## Try it:
Using the material that follows, output exactly the lines from the one containing "def ptpGroup (tr" through the one containing "[p, ptpTransport d, dst, fld", with both ends kept.

## Data supplied:

/-- Discard a message: TB_PTP_DROP and PTP_DROP under the receiving port (R88). -/
def ptpDrop (p : Nat) (d : Dev) : Dev := raiseF 0x10 9 (macPage p) (incRg rTB_PTP_DROP d)

/-- The common start of every received message: an enabled port, the transport in use under at most two tags (R87; log entry 187), the
checks of R88, then the message's own effect. -/
def ptpRx (m : PtpMsg) (f : Dev → Dev) (d : Dev) : Dev :=
  if !ptpOn m.port d || decide (m.transport ≠ ptpTransport d) || decide (2 < m.tags) then d
  else if ptpBad m d then ptpDrop m.port d else f d

/-- The corrected stamp of a received message, with its fraction (R85). -/
def msgStamp (m : PtpMsg) (d : Dev) : PtpStamp := BitVec.ofInt 36 (rxStamp16 m.port m.stamp m.frac d)

/-! ### Transmission (R85 to R87, R309) -/

/-- Octets of a PTP message, FCS included, by messageType and the transport (the lengths of IEEE 1588-2019; log entry 188). -/
def ptpOctets (kind tr extra : Nat) : Nat :=
  let b := match kind with | 11 => 64 | 2 => 54 | 3 => 54 | 9 => 54 | 10 => 54 | 12 => 54 | _ => 44
  max 64 (b + extra + 18 + match tr with | 1 => 28 | 2 => 48 | _ => 0)

/-- Is it an event message (R87)? Sync, Delay_Req, Pdelay_Req and Pdelay_Resp. -/
def ptpEvent (kind : Nat) : Bool := decide (kind < 4)

/-- The multicast destination of R87's table, by transport and whether the message belongs to the peer delay. -/
def ptpGroup (tr : Nat) (peer : Bool) : Nat :=
  match tr, peer with
  | 0, false => 0x011B19000000 | 0, true => 0x0180C200000E
  | 1, _ => 0xE0000181
  | _, false => 0xFF0E * 2 ^ 112 + 0x181 | _, true => 0xFF02 * 2 ^ 112 + 0x6B

/-- A unicast destination: a clock's identity and port. -/
def ptpUni (id : W64) (pn : Nat) : Nat := id.toNat * 65536 + pn

/-- A PTP message as it waits in its port's queue: event messages in Q7, the others in Q4 (R309). Its fields begin with the port, the
transport, the destination, the domain and the sequence number. -/
def ptpFrame (p kind dst : Nat) (seq : BitVec 16) (rest : List Nat) (extra : Nat) (d : Dev) : CtlFrame :=
  ⟨if ptpEvent kind then 7 else 4, ptpOctets kind (ptpTransport d) extra, .ptp, kind,
    [p, ptpTransport d, dst, fld (rg rTB_PTP_CTRL d) 15 8, seq.toNat] ++ rest⟩

/-- The transmit stamp of a frame that starts at an instant: with the fraction of the counter where it starts at this tick (R85). -/
def sentStamp (p : Nat) (start : NT32) (d : Dev) : PtpStamp :=
  BitVec.ofInt 36 (txStamp16 p start (if start = now d then nowFrac d else 0) d)

/-- What leaves of a frame, and what its stamp is for (R85, R87): a one-step Sync has its origin rewritten and a one-step Pdelay_Resp
its turnaround corrected in hardware, a two-step one is followed by the message that carries the stamp, and requests keep theirs. -/
def ctlGoes (p : Nat) (c : CtlFrame) (start : NT32) (d : Dev) : Dev :=
  let s := sentStamp p start d
  let s64 := stamp64 s d
  let plain := out (.msg c.link c.kind c.fields) d
  let follow (kind : Nat) (x : Dev) : Dev := modPort p (fun q => { q with
    ctl := q.ctl ++ [⟨4, ptpOctets kind (ptpTransport x) 0, .ptp, kind, c.fields ++ [(BitVec.ofInt 68 s64).toNat]⟩] }) x
  if c.link ≠ .ptp then plain
  else if c.kind = 0 then
    if ptpOneStep d then out (.msg .ptp 0 (c.fields ++ [(BitVec.ofInt 68 s64).toNat])) d else follow 8 plain
  else if c.kind = 1 then modPtp p (fun q => { q with t3 := s, delayOut := true }) plain
  else if c.kind = 2 then modPtp p (fun q => { q with pT1 := s, pOut := true, pT2 := none }) plain
  else if c.kind = 3 then
    if ptpOneStep d then out (.msg .ptp 3 (c.fields ++ [(BitVec.ofInt 68 (s64 - (c.fields.getD 5 0 : Int))).toNat])) d else follow 10 plain
  else plain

## Answer for this exercise:
def ptpGroup (tr : Nat) (peer : Bool) : Nat :=
  match tr, peer with
  | 0, false => 0x011B19000000 | 0, true => 0x0180C200000E
  | 1, _ => 0xE0000181
  | _, false => 0xFF0E * 2 ^ 112 + 0x181 | _, true => 0xFF02 * 2 ^ 112 + 0x6B

/-- A unicast destination: a clock's identity and port. -/
def ptpUni (id : W64) (pn : Nat) : Nat := id.toNat * 65536 + pn

/-- A PTP message as it waits in its port's queue: event messages in Q7, the others in Q4 (R309). Its fields begin with the port, the
transport, the destination, the domain and the sequence number. -/
def ptpFrame (p kind dst : Nat) (seq : BitVec 16) (rest : List Nat) (extra : Nat) (d : Dev) : CtlFrame :=
  ⟨if ptpEvent kind then 7 else 4, ptpOctets kind (ptpTransport d) extra, .ptp, kind,
    [p, ptpTransport d, dst, fld (rg rTB_PTP_CTRL d) 15 8, seq.toNat] ++ rest⟩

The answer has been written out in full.